# RECORDS TO USE:
-- ==== Sys2Proof/Tests/Slice0.lean ====
section
/-! SUPPORT. Tests. Expected values come from spec/95_test_vectors.md (their ids are in the comments), from the worked
examples of the command rules, or from the bit positions of 30_encoding.md R71 written out by hand. The last section
shows, for each statement with hypotheses, a concrete case that meets them. -/

namespace Sys2Proof.Tests

open Sys2Proof.Machine Sys2Proof.Config

/-! ### WellFormed refuses a term for each of its checks (R71, R78) -/

theorem test_illFormed_iota : Instr.wellFormed (.iota 256) = false := by decide
theorem test_illFormed_keccak : Instr.wellFormed (.keccak 64) = false := by decide
theorem test_illFormed_rdbit_x : Instr.wellFormed (.rdbit 8 0 0) = false := by decide
theorem test_illFormed_rdbit_y : Instr.wellFormed (.rdbit 0 8 0) = false := by decide
theorem test_illFormed_rdbit_z : Instr.wellFormed (.rdbit 0 0 256) = false := by decide
theorem test_illFormed_wrbit_x : Instr.wellFormed (.wrbit 8 0 0 true) = false := by decide
theorem test_illFormed_wrbit_y : Instr.wellFormed (.wrbit 0 8 0 true) = false := by decide
theorem test_illFormed_wrbit_z : Instr.wellFormed (.wrbit 0 0 256 true) = false := by decide
theorem test_illFormed_rcbit : Instr.wellFormed (.rcbit 65536) = false := by decide

/-! ### Decoding words written out from the tables of R71 (fields separated by underscores) -/

theorem test_decode_load : decode 0b0001_0000000000000000000000000000#32 = .ok .load := by decide
theorem test_decode_theta : decode 0b0010_0000000000000000000000000000#32 = .ok .theta := by decide
theorem test_decode_rho : decode 0b0011_0000000000000000000000000000#32 = .ok .rho := by decide
theorem test_decode_pi : decode 0b0100_0000000000000000000000000000#32 = .ok .pi := by decide
theorem test_decode_chi : decode 0b0101_0000000000000000000000000000#32 = .ok .chi := by decide
theorem test_decode_iota : decode 0b0110_00000000000000000000_10000001#32 = .ok (.iota 129) := by decide
theorem test_decode_keccak : decode 0b0111_0000000000000000000000_100001#32 = .ok (.keccak 33) := by decide
theorem test_decode_absorb : decode 0b1000_0000000000000000000000000000#32 = .ok .absorb := by decide
theorem test_decode_getstate : decode 0b1001_0000000000000000000000000000#32 = .ok .getstate := by decide
theorem test_decode_copyu64 : decode 0b1010_0000000000000000000000000000#32 = .ok .copyu64 := by decide
theorem test_decode_rdbit : decode 0b1011_100_001_10000001_0000000000000_0#32 = .ok (.rdbit 4 1 129) := by decide
theorem test_decode_wrbit : decode 0b1100_011_101_01000000_0000000000000_1#32 = .ok (.wrbit 3 5 64 true) := by
  decide
theorem test_decode_rcbit : decode 0b1101_000000000000_1000000000000001#32 = .ok (.rcbit 32769) := by decide

/-- D-1 to D-7 and B7 of the decode vectors: reserved opcodes and reserved bits. -/
theorem test_decode_reserved :
    [0x00000000#32, 0xE0000000#32, 0xF1234567#32, 0x20000001#32, 0x70000040#32, 0x60000100#32, 0xD0010000#32,
      0xB0000001#32].map decode =
    [.error .reservedOpcode, .error .reservedOpcode, .error .reservedOpcode, .error .reservedBits,
      .error .reservedBits, .error .reservedBits, .error .reservedBits, .error .reservedBits] := by decide

/-- No two rows of the opcode table share a word. -/
theorem test_rows_disjoint :
    opcodeTable.Pairwise fun r q => r.mask &&& q.mask &&& (r.pattern ^^^ q.pattern) ≠ 0 := by decide

/-- R80 the other way round. -/
theorem test_encode_worked :
    [Instr.iota 17, .keccak 18, .rdbit 0 0 63, .wrbit 4 4 7 true, .wrbit 0 0 8 true, .rcbit 255].map encode =
      [0x60000011#32, 0x70000012#32, 0xB00FC000#32, 0xC901C001#32, 0xC0020001#32, 0xD00000FF#32] := by decide

/-! ### Single commands -/

/-- A reset machine whose active cube holds these words. -/
def loaded (l : Build) (ws : List Word64) : State := { State.resetOf l with buf0 := dinOf l (.fromWords ws) }

/-- A reset machine with these words on DIN. -/
def offered (l : Build) (ws : List Word64) : State := { State.resetOf l with din := dinOf l (.fromWords ws) }

/-- The state a command leaves. -/
def after (i : Instr) (s : State) : State :=
  match exec i s with
  | .next t => t
  | .fault _ => s
  | .refused _ => s

/-- The active cube as the spec's vectors write it. -/
def words (s : State) : List Nat := (packWords s.b s.act).map (·.toNat)

/-- L1 and L2: a short message is padded, a long one truncated. -/
theorem test_load : words (after .load (offered 3 [0x6B00000000000000])) = [0x6B00000000000000, 0, 0, 0] ∧
    words (after .load (offered 0 [0xFFFFFFFFFFFFFFFF])) = [0xFFFFFF8000000000] := by decide +kernel

/-- T4. -/
theorem test_theta_w1 : words (after .theta (loaded 0 [0x8000000000000000])) = [0xCA52948000000000] := by
  decide +kernel

/-- T6. -/
theorem test_theta_w8 : words (after .theta (loaded 3 [0x0123456789ABCDEF])) =
    [0xFFDC1809BB5532B2, 0x6E32FEFF5D6E32FE, 0xFF5D6E32FEFF5D6E, 0x3200000000000000] := by decide +kernel

/-- H6. -/
theorem test_rho : words (after .rho
      (loaded 3 [0xFFDC1809BB5532B2, 0x6E32FEFF5D6E32FE, 0xFF5D6E32FEFF5D6E, 0x3200000000000000])) =
    [0xFF6E6090775532CA, 0xDC23DFFFAB37647F, 0xFFBA7332BFFFEA6E, 0xC800000000000000] := by decide +kernel

/-- PI4. -/
theorem test_pi : words (after .pi
      (loaded 3 [0xFF6E6090775532CA, 0xDC23DFFFAB37647F, 0xFFBA7332BFFFEA6E, 0xC800000000000000])) =
    [0xFF32AB73C89023DF, 0xFFEA6ECA3732BF77, 0x55FFBA6E60DC647F, 0xFF00000000000000] := by decide +kernel

/-- X-6. -/
theorem test_chi : words (after .chi
      (loaded 3 [0xFF32AB73C89023DF, 0xFFEA6ECA3732BF77, 0x55FFBA6E60DC647F, 0xFF00000000000000])) =
    [0x76622344C84C03DF, 0xEFC95BCABA723FDD, 0x55BBAB6E40C7E47F, 0x6300000000000000] := by decide +kernel

/-- I7: the mask of IR = 4 at L = 3 is 0xB. -/
theorem test_iota : words (after (.iota 4) (State.resetOf 3)) = [0xD000000000000000, 0, 0, 0] := by decide +kernel

/-- I6: the mask of IR = 3 at L = 3 is 0. -/
theorem test_iota_no_flip : words (after (.iota 3) (State.resetOf 3)) = [0, 0, 0, 0] := by decide +kernel

/-- K12. -/
theorem test_keccak_one : words (after (.keccak 1) (loaded 3 [0x0123456789ABCDEF])) =
    [0x76622344C84C03DF, 0xEFC95BCABA723FDD, 0x55BBAB6E40C7E47F, 0x6300000000000000] := by decide +kernel

/-- K7: a whole schedule at L = 1. -/
theorem test_keccak_full : words (after (.keccak 14) (State.resetOf 1)) = [0x04B6068FE9AC0000] := by decide +kernel

/-- K4 and K13: NR > R. -/
theorem test_keccak_beyond : (after (.keccak 19) (State.resetOf 3)).status = 0x11#8 ∧
    (after (.keccak 63) (State.resetOf 3)).resp = some ⟨0x11#8, .none⟩ := by decide +kernel

/-- A2's identity at L = 0: from the zero cube, ABSORB is LOAD and the full schedule (R140). -/
theorem test_absorb : words (after .absorb (offered 0 [0xDEADBEEF00000000])) =
    words (after (.keccak 12) (after .load (offered 0 [0xDEADBEEF00000000]))) := by decide +kernel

# HOW TO COMPLETE THIS TASK:
Give the exact lines, and only those, from the line containing "theorem test_pi : words (after .pi" through the line containing "theorem test_keccak_one : words" in the entries above.

# ANSWER TO THIS EXERCISE:
theorem test_pi : words (after .pi
      (loaded 3 [0xFF6E6090775532CA, 0xDC23DFFFAB37647F, 0xFFBA7332BFFFEA6E, 0xC800000000000000])) =
    [0xFF32AB73C89023DF, 0xFFEA6ECA3732BF77, 0x55FFBA6E60DC647F, 0xFF00000000000000] := by decide +kernel

/-- X-6. -/
theorem test_chi : words (after .chi
      (loaded 3 [0xFF32AB73C89023DF, 0xFFEA6ECA3732BF77, 0x55FFBA6E60DC647F, 0xFF00000000000000])) =
    [0x76622344C84C03DF, 0xEFC95BCABA723FDD, 0x55BBAB6E40C7E47F, 0x6300000000000000] := by decide +kernel

/-- I7: the mask of IR = 4 at L = 3 is 0xB. -/
theorem test_iota : words (after (.iota 4) (State.resetOf 3)) = [0xD000000000000000, 0, 0, 0] := by decide +kernel

/-- I6: the mask of IR = 3 at L = 3 is 0. -/
theorem test_iota_no_flip : words (after (.iota 3) (State.resetOf 3)) = [0, 0, 0, 0] := by decide +kernel

/-- K12. -/
theorem test_keccak_one : words (after (.keccak 1) (loaded 3 [0x0123456789ABCDEF])) =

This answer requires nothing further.